Consumer Sentiment Chart, as of April
Source: Reuters and Conference Board
A small dip from either consumer confidence measure wouldn't alter the bigger uptrend from either, though a small (or large) uptick would obviously be preferable.
Stock Market Index Analysis
Finally! After more than two months of little more than sideways movement, the S&P 500 (SPX) (NYSEARCA:SPY) finally closed above a major line in the sand at 1885 and 1897. The bad news is, Friday's close right at 1900 was suspiciously right in line with a big round number… and levels ending in big round numbers tend to act as key reversal points. And, given just how reversal prone stocks have been since March anyway, it wouldn't be surprising to see the market turn tail and pull back here just when it looks like the S&P 500 had wiggled its way out of a rut.
S&P 500 & VIX - Daily Chart
All charts created with TradeStation.
On the other hand, we'll concede that this particular breakout effort has an advantage the other prior two surges didn't... it's starting the effort with lots of support at the 20-day (BLUE) and the 50-day (purple) moving average lines, and it's starting the effort without the disadvantage of being overbought.

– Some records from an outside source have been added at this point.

-- ==== Sys2Proof/Machine/Inspect.lean ====
section
/-!
DEFINITION. The read-only accessors and read ports (60_exceptions.md R330, R331, R333, R334). None changes any state; they stay
enabled while the fault record is set (R306).
-/

namespace Sys2Proof.Machine

/-- `readPC()`: never fails (R331). -/
def readPC (s : State) : Word := s.pc

/-- `readI()`: never fails (R331). -/
def readI (s : State) : Word := s.i

/-- `readSP()`: never fails (R331). -/
def readSP (s : State) : Byte := s.sp

/-- `readDt()`: never fails (R331). -/
def readDt (s : State) : Byte := s.dt

/-- `readSt()`: never fails (R331). -/
def readSt (s : State) : Byte := s.st

/-- `readV(i)`: OutOfRange when i > 15 (R331). -/
def readV (s : State) (k : Nat) : Except ErrorKind Byte :=
  if h : k < 16 then .ok (s.v[k]'h) else .error .outOfRange

/-- `readStack(k)`, whatever SP is: OutOfRange when k >= STACK_DEPTH (R331). -/
def readStack (s : State) (k : Nat) : Except ErrorKind Word :=
  if k < s.params.stackDepth then .ok (s.stack.getD k 0) else .error .outOfRange

/-- The bytes of `n` consecutive addresses. -/
def bytesAt (s : State) : Nat → Nat → List Byte
  | _, 0 => []
  | a, n + 1 => byteAt s a :: bytesAt s (a + 1) n

/-- `readMem(addr, len)`: OutOfRange when addr + len > MEM_SIZE, and then nothing is returned (R331). -/
def readMem (s : State) (addr len : Nat) : Except ErrorKind (List Byte) :=
  if addr + len > s.params.memSize then .error .outOfRange else .ok (bytesAt s addr len)

/-- The display read port: the pixel grid (R333). -/
def readDisplay (s : State) : Pix := s.pix

/-- The tone read port (R334). -/
def readTone (s : State) : Bool := s.tone

end Sys2Proof.Machine
end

It's not all sunshine and roses for the market here, however - there are still some problems we could encounter soon. One of those potential pitfalls is an amazingly-low CBOE Volatility Index (VIX) (NYSEARCA:VXX). The other problem with the rally to date is that it's unfurled on very low volume. That being said, while the weak volume suggests the rally is running on borrowed time, it's possible for the market to inch higher while the VIX remains at very suppressed levels. It's just usually not a very strong rally, and is often characterized by choppy, inefficient action from one day to the next.
The weekly chart of the S&P 500 offers a little more perspective on the whole shebang, though doesn't actually tell us anything new. It's in this timeframe we can see just how low the VIX is here, though again, the market can keep the VIX at low levels for weeks on end while rallying - tepidly - the whole time.

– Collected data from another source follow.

-- ==== Sys2Proof/Tests/Slice0.lean ====
section
/-!
SUPPORT. Small tests. Expected results are those of 95_test_vectors.md (E1-E14, L2.1-L2.7) and of the encodings of
30_encoding.md; each names its row. Then one witness per obligation that has hypotheses.
-/

namespace Sys2Proof.Tests

open Sys2Proof.Machine

section Helpers

/-- `s` with some registers set. -/
def regs (l : List (RegIdx × Byte)) (s : State) : State := l.foldl (fun t p => setV t p.1 p.2) s

/-- `s` with bytes in memory from `a` on. -/
def bytes (a : Nat) (bs : List Byte) (s : State) : State := placeBytes a bs s

/-- The opcode `op` at the next fetch of the state after reset, with some registers set. -/
def board (op : Word) (l : List (RegIdx × Byte)) : State := (regs l State.reset).withFetchWord 16 op.toNat

/-- The state after one step, if there is one. -/
def after (s : State) : Option State :=
  match step s with
  | .next t => some t
  | _ => none

/-- The state after one transaction, if there is one. -/
def afterTr (tr : Transaction) (s : State) : Option State :=
  match transact tr s with
  | .next t => some t
  | _ => none

/-- A field of the state after one step. -/
def see {α : Type} (s : State) (f : State → α) : Option α := (after s).map f

/-- `s` under the other reading of ALU_VF_READING. -/
def snapshot (s : State) : State := { s with params := { s.params with aluVfReading := .snapshotFlagLast } }

/-- Parameters other than the defaults of R8, with its first constraint met exactly. -/
def otherParams : Params :=
  { memSize := 0x400, fontBase := 0x3A0, glyphBytes := 6, fontGlyphs := 16, fontTable := List.replicate 96 0x81, programStart := 0x100,
    stackDepth := 2, displayW := 9, displayH := 16, aluVfReading := .snapshotFlagLast }

/-- The opcode `op` at the next fetch of a machine with other parameters after its reset, with some registers set. -/
def otherBoard (op : Word) (l : List (RegIdx × Byte)) : State := (regs l (State.resetWith otherParams)).withFetchWord 16 op.toNat

/-- The word decodes to the instruction, and the instruction encodes to the word. -/
def agrees (op : Word) (i : Instr) : Bool := decide (decode op = .ok i) && decide (encode i = op)

/-- The word is refused by name. -/
def refused (op : Word) : Bool := decide (decode op = .error (.invalidOpcode op)) && !wordWf op

end Helpers

section WellFormed

/-- The defaults meet R8, and so do other parameters at a boundary. -/
theorem test_params_wf : defaultParams.wf = true ∧ otherParams.wf = true := by decide

/-- FONT_BASE so high that the table does not fit. -/
theorem test_params_font_does_not_fit : Params.wf { defaultParams with fontBase := 0xFB1 } = false := by decide

/-- PROGRAM_START at MEM_SIZE. -/
theorem test_params_start_outside : Params.wf { defaultParams with programStart := 0x1000 } = false := by decide

/-- MEM_SIZE above 0xF000, where I + X + 1 would wrap. -/
theorem test_params_memory_too_large : Params.wf { defaultParams with memSize := 0xF001 } = false := by decide

/-- A font table that is not FONT_GLYPHS glyphs long. -/
theorem test_params_font_table_short : Params.wf { defaultParams with fontTable := [] } = false := by decide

S&P 500 & VIX - Weekly Chart
That said, although subtle, there's a red flag waving on the weekly chart of the S&P 500. See the rising, dashed support line and the 100-day (gray) moving average line? If you look closely, the 100-day line has fallen below that straight-line support, telling us the bigger-picture momentum has been deteriorating for a while. That may or may not be a problem yet. If last week's renewed bullishness (the S&P 500 gained 1.15% last week, which was the best gain in five weeks) is for real, then the recent lull is a buying opportunity into a longer-term uptrend. If the rally peters out before it even gets going, however, it wouldn't take much of a pullback for the market to move below the point of no return. In our estimate, a tumble under 1850 could jump-start a pullback that wouldn't see the bulls put up much of a fight to halt it.
Almost needless to say, this week is a pivotal week for stocks and the broad market (NYSEARCA:DIA) (NYSEARCA:IWM) (NASDAQ:QQQ). The bulls already took a very good shot, and may well have jolted the market back into an uptrend.
That being said, even a small dip back to the support levels around 1885 and then a renewal of the rally would be the ideal thing to happen for the bulls here. If the rally should bolt right out of the gate on Tuesday, it may simply be an invitation for a big wave of profit-taking that could pull the S&P 500 back under the critical 1850 level . It's all about the pacing and balance as we transition from spring to summer, when volume is thin and disinterest is high. For what it's worth though, right now, the market is still mostly range-bound.
Disclosure: I have no positions in any stocks mentioned, and no plans to initiate any positions within the next 72 hours. I wrote this article myself, and it expresses my own opinions. I am not receiving compensation for it. I have no business relationship with any company whose stock is mentioned in this article.